BITE YOUR TONGUE MARINE!

F.M.


----------



## MOTOMETO (Feb 27, 2014)

Firemedic said:


> BITE YOUR TONGUE Marine!
> 
> F.M.



I started out with iPhone, switched to Droid for a little while and regretted it. Now I'm back to iPhone and it does have its issues but not as bad as the Droid. Really, every smart phone I've had so far has pissed me off at one point or another. The one Droid I had I ran it over with my car and applied a sledgehammer to it.


----------



## Muppet (Feb 27, 2014)

MOTOMETO said:


> I started out with iPhone, switched to Droid for a little while and regretted it. Now I'm back to iPhone and it does have its issues but not as bad as the Droid. Really, every smart phone I've had so far has pissed me off at one point or another. The one Droid I had I ran it over with my car and applied a sledgehammer to it.



Haters gonna hate bro!

F.M.


----------



## AWP (Feb 27, 2014)

When I first bought an iPhone, the 4s, I asked Siri "Who is Steve Jobs." She didn't understand. Well, my drawl can be problematic...so okay. I repeated it. This went on for a day or two. Finally she brought up links to his Wikipedia page.

Nicely done, Siri....


----------



## Chopstick (Feb 27, 2014)

Freefalling said:


> When I first bought an iPhone, the 4s, I asked Siri "Who is Steve Jobs." She didn't understand. Well, my drawl can be problematic...so okay. I repeated it. This went on for a day or two. Finally she brought up links to his Wikipedia page.
> 
> Nicely done, Siri....


You dont have a drawl IMHO.


----------



## MOTOMETO (Feb 27, 2014)

I guess I'm the only one who had an unpleasant experience with Droid. Damn thing had a mind of its own. It would turn off and call people on its own. It always froze and the touch screen was unresponsive half the time.


----------



## Muppet (Feb 27, 2014)

MOTOMETO said:


> I guess I'm the only one who had an unpleasant experience with Droid. Damn thing had a mind of its own. It would turn off and call people on its own. It always froze and the touch screen was unresponsive half the time.
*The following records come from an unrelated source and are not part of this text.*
/-- In RAMP, HOLD_LOAD or HALTED with the lease HOLDING, STOP fixes the abort reason (TRIP with the trip
mark set, STOP otherwise) and enters ABORT_UNLOAD with the unload timer of 120 x load / rate + 60 s, the
lease kept; the relief valve is called unless JP, on a trusted channel, is below 500 kPa (log entries
13, 46, DEDUCED). In SEATING, RELEASE, SETTLE, FAIL_UNLOAD and ABORT_UNLOAD, and in ABORT_WAIT with the
lease IDLE, it only releases latches. In WAIT_LEASE with the lease IDLE it ends the test at once when JP
is trusted and below 500 kPa: closing ABORTED, phase CURED; else it goes to ABORT_WAIT and presents
RESTORE with the abort flag. In WAIT_LEASE or ABORT_WAIT with the lease ASKING it withdraws the ask,
with what R44 grants, and presents RESTORE with the abort flag anew. Latches release as the state stands
before the work is stopped (log entry 18, DEDUCED); but where the press ends HELD while the request of
WAIT_LEASE waits with HELD, the order is a free value: either the request is presented first and the
STOP meets what that leaves, or the STOP acts first and the latches go then (log entry 7). (A request of
ABORT_WAIT waits with HELD only under STAMP_END, which no press clears.) What the lease makes of a
presented request is RequestsAreCheckedInOrder. That the ramp values are 0 after a test that ends so is
the choice of the model (log entry 39). -/
def Obligations.StopInStressing : Prop :=
  (∀ s : State, s.crew.stage = .online → s.crew.phase = .stressing → s.lease.state = .holding →
    s.waitsWith (some .held) = false →
    (s.seq.sub = some .ramp ∨ s.seq.sub = some .holdLoad ∨ s.seq.sub = some .halted) →
    exec .stop s = .next (State.finish
      { s with
        seq :=
          { s.seq with
            sub := some .abortUnload, abort := some (if s.seq.tripMark then .trip else .stop)
            holdTimer := .off
            jack :=
              { s.seq.jack with
                ramp := .off, seating := .off, raise := false
                unload := ⟨true, 0, (120 * s.jackLoad / s.par.rampRate + 60) * 1000000⟩
                lower := !(decide (s.scan.jp < 500) && !s.tripAfterPress.named.contains .jp) } }
        trip := s.tripAfterPress, crew := s.crew.afterPress }))
  ∧ (∀ s : State, s.crew.stage = .online → s.crew.phase = .stressing → s.lease.state = .holding →
      s.waitsWith (some .held) = false →
      (s.seq.sub = some .seating ∨ s.seq.sub = some .release ∨ s.seq.sub = some .settle
        ∨ s.seq.sub = some .failUnload ∨ s.seq.sub = some .abortUnload) →
      exec .stop s = .next (State.finish { s with trip := s.tripAfterPress, crew := s.crew.afterPress }))
  ∧ (∀ (s : State) (n : Nat), s.crew.stage = .online → s.crew.phase = .stressing → s.lease.state = .idle →
      ¬s.freesHeld → s.seq.sub = some .waitLease → s.scan.jp < 500 →
      s.tripAfterPress.named.contains .jp = false → s.seq.slot = some n →
      exec .stop s = .next (State.finish
        { s with
          seq :=
            { s.seq with
              sub := none, request := none, clockOn := false, jack := .reset, holdTimer := .off
              tripMark := false, slot := none, abort := some (if s.seq.tripMark then .trip else .stop) }
          store := (s.handOver (.closing n (.aborted (if s.seq.tripMark then .trip else .stop)) none)).store
          trip := s.tripAfterPress, crew := { s.crew.afterPress with phase := .cured } }))
  ∧ (∀ s : State, s.crew.stage = .online → s.crew.phase = .stressing → s.lease.state = .idle →
      ¬s.freesHeld → s.seq.sub = some .waitLease →
      (500 ≤ s.scan.jp ∨ s.tripAfterPress.named.contains .jp = true) →
      exec .stop s = .next (State.finish (State.pressNoted (State.present
        { s with
          trip := s.tripAfterPress
          seq :=
            { s.seq with
              sub := some .abortWait, request := some ⟨.restore, true, .waiting none⟩
              abort := some (if s.seq.tripMark then .trip else .stop) } }))))
  ∧ (∀ s : State, s.crew.stage = .online → s.crew.phase = .stressing → s.lease.state = .idle →
      ¬s.freesHeld → s.seq.sub = some .abortWait →
      exec .stop s = .next (State.finish { s with trip := s.tripAfterPress, crew := s.crew.afterPress }))
  ∧ (∀ s : State, s.crew.stage = .online → s.crew.phase = .stressing → s.lease.state = .asking →
      s.waitsWith (some .held) = false → (s.seq.sub = some .waitLease ∨ s.seq.sub = some .abortWait) →
      let w := State.withdrawn { s with trip := s.tripAfterPress }
      exec .stop s = .next (State.finish (State.pressNoted (State.present
        { w with
          seq :=
            { s.seq with
              sub := some .abortWait, request := some ⟨.restore, true, .waiting none⟩
              abort := if s.seq.sub = some .waitLease then some (if s.seq.tripMark then .trip else .stop) else s.seq.abort } }))))
  ∧ (∀ (s : State) (n : Nat), s.crew.stage = .online → s.crew.phase = .stressing → s.lease.state = .idle →
      s.freesHeld → s.seq.sub = some .waitLease → s.seq.slot = some n →
      exec .stop s =
          exec .stop (State.present { s with free := s.free + 1, trip := s.tripAfterPress })
      ∨ (s.scan.jp < 500 ∧ s.named .jp = false
          ∧ exec .stop s = .next (State.finish
              { s with
                free := s.free + 1
                seq :=
                  { s.seq with
                    sub := none, request := none, clockOn := false, jack := .reset, holdTimer := .off
                    tripMark := false, slot := none, abort := some (if s.seq.tripMark then .trip else .stop) }
                store := (s.handOver (.closing n (.aborted (if s.seq.tripMark then .trip else .stop)) none)).store
                trip := { s.trip with latches := [], named := [], firstCause := none }
                crew := { s.crew.afterPress with phase := .cured } }))
      ∨ ((500 ≤ s.scan.jp ∨ s.named .jp = true)
          ∧ let w := State.present
                { s with
                  free := s.free + 1
                  seq :=
                    { s.seq with
                      sub := some .abortWait, request := some ⟨.restore, true, .waiting none⟩
                      abort := some (if s.seq.tripMark then .trip else .stop) } }
            exec .stop s = .next (State.finish (State.pressNoted { w with trip := w.tripAfterPress }))))
  ∧ (∀ s : State, s.crew.stage = .online → s.crew.phase = .stressing → s.lease.state = .asking →
      s.waitsWith (some .held) = false → (s.seq.sub = some .waitLease ∨ s.seq.sub = some .abortWait) →
      s.crew.hold = false → s.lease.clock ≠ 4294967295#32 → s.allPresent = true → s.presentMembers ≠ [] →
      ∃ t, exec .stop s = .next t
        ∧ t =
            { s with
              lif := t.lif, lease := t.lease, crew := t.crew, seq := t.seq, scan := t.scan,
              trip := t.trip, drives := t.drives }
        ∧ t.lif = { s.lif with ask := t.lif.ask, batch := t.lif.batch, tx := t.lif.tx }
        ∧ t.lease =
            { s.lease with
              state := t.lease.state, clock := t.lease.clock, ask := t.lease.ask,
              required := t.lease.required, askTimer := t.lease.askTimer, hold := t.lease.hold,
              deferred := t.lease.deferred }
        ∧ t.seq = { s.seq with sub := t.seq.sub, request := t.seq.request, abort := t.seq.abort }
        ∧ { s with trip := s.tripAfterPress }.settles t
        ∧ t.crew = s.crew.afterPress ∧ t.seq.sub = some .abortWait
        ∧ t.lease.state = .asking ∧ t.lease.clock = s.lease.clock + 1
        ∧ t.lease.ask = some ⟨.restore, true, s.lease.clock + 1, 1⟩
        ∧ t.lease.deferred = [] ∧ t.seq.request = some ⟨.restore, true, .taken⟩
        ∧ t.trip.latches = s.tripAfterPress.latches
        ∧ (s.seq.sub = some .waitLease →
            t.seq.abort = some (if s.seq.tripMark then .trip else .stop)))
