@[simp] theorem State.setBinding_pending (s : State) (b : Option Binding) : (s.setBinding b).pending = s.pending := rfl
@[simp] theorem State.setBinding_free (s : State) (b : Option Binding) : (s.setBinding b).free = s.free := rfl
@[simp] theorem State.setBinding_binding (s : State) (b : Option Binding) : (s.setBinding b).binding = b := rfl
@[simp] theorem State.setBinding_lif (s : State) (b : Option Binding) : (s.setBinding b).lif = s.lif := rfl
@[simp] theorem State.setBinding_roster (s : State) (b : Option Binding) : (s.setBinding b).roster = s.roster := rfl
@[simp] theorem State.setBinding_lease (s : State) (b : Option Binding) : (s.setBinding b).lease = s.lease := rfl
@[simp] theorem State.setBinding_crew (s : State) (b : Option Binding) : (s.setBinding b).crew = s.crew := rfl
@[simp] theorem State.setBinding_placement (s : State) (b : Option Binding) : (s.setBinding b).placement = s.placement := rfl
@[simp] theorem State.setBinding_grout (s : State) (b : Option Binding) : (s.setBinding b).grout = s.grout := rfl
@[simp] theorem State.setBinding_seq (s : State) (b : Option Binding) : (s.setBinding b).seq = s.seq := rfl
@[simp] theorem State.setBinding_aft (s : State) (b : Option Binding) : (s.setBinding b).aft = s.aft := rfl
@[simp] theorem State.setBinding_scan (s : State) (b : Option Binding) : (s.setBinding b).scan = s.scan := rfl
@[simp] theorem State.setBinding_trip (s : State) (b : Option Binding) : (s.setBinding b).trip = s.trip := rfl
@[simp] theorem State.setBinding_store (s : State) (b : Option Binding) : (s.setBinding b).store = s.store := rfl
@[simp] theorem State.setBinding_drives (s : State) (b : Option Binding) : (s.setBinding b).drives = s.drives := rfl

@[simp] theorem State.drawFree_pending (s : State) : s.drawFree.pending = s.pending := rfl
@[simp] theorem State.drawFree_free (s : State) : s.drawFree.free = s.free + 1 := rfl
@[simp] theorem State.drawFree_binding (s : State) : s.drawFree.binding = s.binding := rfl
@[simp] theorem State.drawFree_lif (s : State) : s.drawFree.lif = s.lif := rfl
@[simp] theorem State.drawFree_roster (s : State) : s.drawFree.roster = s.roster := rfl
@[simp] theorem State.drawFree_lease (s : State) : s.drawFree.lease = s.lease := rfl
@[simp] theorem State.drawFree_crew (s : State) : s.drawFree.crew = s.crew := rfl
@[simp] theorem State.drawFree_placement (s : State) : s.drawFree.placement = s.placement := rfl
@[simp] theorem State.drawFree_grout (s : State) : s.drawFree.grout = s.grout := rfl
@[simp] theorem State.drawFree_seq (s : State) : s.drawFree.seq = s.seq := rfl
@[simp] theorem State.drawFree_aft (s : State) : s.drawFree.aft = s.aft := rfl
@[simp] theorem State.drawFree_scan (s : State) : s.drawFree.scan = s.scan := rfl
@[simp] theorem State.drawFree_trip (s : State) : s.drawFree.trip = s.trip := rfl
@[simp] theorem State.drawFree_store (s : State) : s.drawFree.store = s.store := rfl
@[simp] theorem State.drawFree_drives (s : State) : s.drawFree.drives = s.drives := rfl

end Sys2Proof.Machine
end

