-- ==== Sys2Proof/Tests/Slice0.lean ====
section
/-! SUPPORT. Tests of the model: ill-formed commands refused, one or two small checks for each command, and a witness that meets the hypotheses of each statement. -/

set_option Elab.async false

namespace Sys2Proof.Tests

open Sys2Proof.Machine

/-! ## Small states -/

/-- A binding with small numbers. -/
def bnd : Binding :=
  { Binding.unbound with
    label := [65], wall := 31, tendonLength := 500, pullLimit := 180, slack := 15, offTimeUs := 1000000
    holeVolume := 10, fillFactor := 130, stagePressure := 800, groutMax := 1500, refusalFlow := 20
    refusalTime := 1, volumeLimit := 40, headerMin := 300, breakthrough := 300, setTime := 6
    cureTime := 168, ramArea := 200, maxJack := 50000, designLoad := 600, alignLoad := 60
    rampRate := 100, creepLimit := 100, extMin := 2000, extMax := 6000, lockTol := 5, lossTol := 5
    topUpScans := 600, groutScans := 1, extEnable := true, extScans := 50, lockOffLoad := 540
    plan := [⟨.load, 300, 60⟩, ⟨.proof, 750, 0⟩, ⟨.unload, 600, 60⟩, ⟨.lockOff, 540, 0⟩] }

/-- The roster entry of station 2. -/
def peer (p : Presence) : Entry :=
  { number := 2, presence := p, count := 2, mismatch := none, age := 0, lostLatch := false,
    heardPhase := none, heardHeld := false, heard := none }

/-- A bound controller, on line in a phase, with station 2 PRESENT. -/
def site (p : Phase) : State :=
  { State.reset with
    binding := some bnd
    roster := { entries := [peer .present], beaconTimer := .start 2004000 }
    crew := { State.reset.crew with phase := p, stage := .online, listen := .off } }

/-- The same before its binding, in SETUP. -/
def fresh : State :=
  { State.reset with crew := { State.reset.crew with stage := .online, listen := .off } }

/-- PLACING in a sub-state. -/
def placing (x : PlacementSub) : State :=
  { site .placing with placement := { Placement.reset with sub := some x } }

/-- GROUTING in a sub-state. -/
def grouting (x : GroutSub) : State :=
  { site .grouting with grout := { Grout.reset with sub := some x, testsOpen := true } }

/-- Jack work with every timer running. -/
def jack : Jack :=
  { Jack.reset with
    ramp := .start 60000000, unload := .start 60000000, seating := .start 5000000
    settle := .start 60000000 }

/-- A lease with the ask of a request, station 2 unanswered. -/
def leaseOf (l : LeaseState) (c : AskClass) (abort : Bool) : Lease :=
  { Lease.reset with
    state := l, clock := 1, ask := if l = .idle then none else some ⟨c, abort, 1, 1⟩
    required := if l = .idle then [] else [⟨2, .unanswered⟩]
    askTimer := if l = .asking then .start 5000000 else .off
    hold := if l = .holding then .start 5400000000 else .off }

/-- A request as the lease state leaves it. -/
def requestOf (l : LeaseState) (c : AskClass) (abort : Bool) (h : Option HoldReason) : Request :=
  ⟨c, abort, if l = .idle then .waiting h else .taken⟩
To be honest bro. My Galaxy Nexus is my first smart phone. I had a flip / slide until a year ago. Right after I lost Kim, my phone died. I went to work and my partner, a girl for the night said "Hey! Lets upgrade you since you are living 10 years ago in regards to phones". I got this thing and besides 1 time, freezing up and having to reset it, I love it. Now. My pop and a bunch of friends suckle the teet of Apple and most like it. Most friends of mine upgrade every year. I won't do all that...

F.M.


----------



## medicchick (Feb 27, 2014)

MOTOMETO said:


> I guess I'm the only one who had an unpleasant experience with Droid. Damn thing had a mind of its own. It would turn off and call people on its own. It always froze and the touch screen was unresponsive half the time.


That's not Android as an OS, that's a crap phone.


----------



## racing_kitty (Feb 27, 2014)

MOTOMETO said:


> I guess I'm the only one who had an unpleasant experience with Droid. Damn thing had a mind of its own. It would turn off and call people on its own. It always froze and the touch screen was unresponsive half the time.



Many of my friends on the Android side of the argument have had excellent experiences with their phones.  Some of them are talented enough to take the time and root it themselves, others just let it ride as-is and do their thing with it.  I'm one of the few that bitches about device performance, but that's because the HTC Vivid is a garbage phone from a garbage brand.  I've had two HTC models (one I chose, the other came as a theft replacement since the original HTC I had was no longer offered), and I'm never making that same mistake.


----------



## MOTOMETO (Feb 27, 2014)

I don't know if the Droid X was OS or not, but calling it a crap phone is an understatement . The turds at Verizon made it sound like it was an exceptional phone.


----------



## Crusader74 (Feb 27, 2014)




----------



## medicchick (Feb 27, 2014)

MOTOMETO said:


> I don't know if the Droid X was OS or not, but calling it a crap phone is an understatement . The turds at Verizon made it sound like it was an exceptional phone.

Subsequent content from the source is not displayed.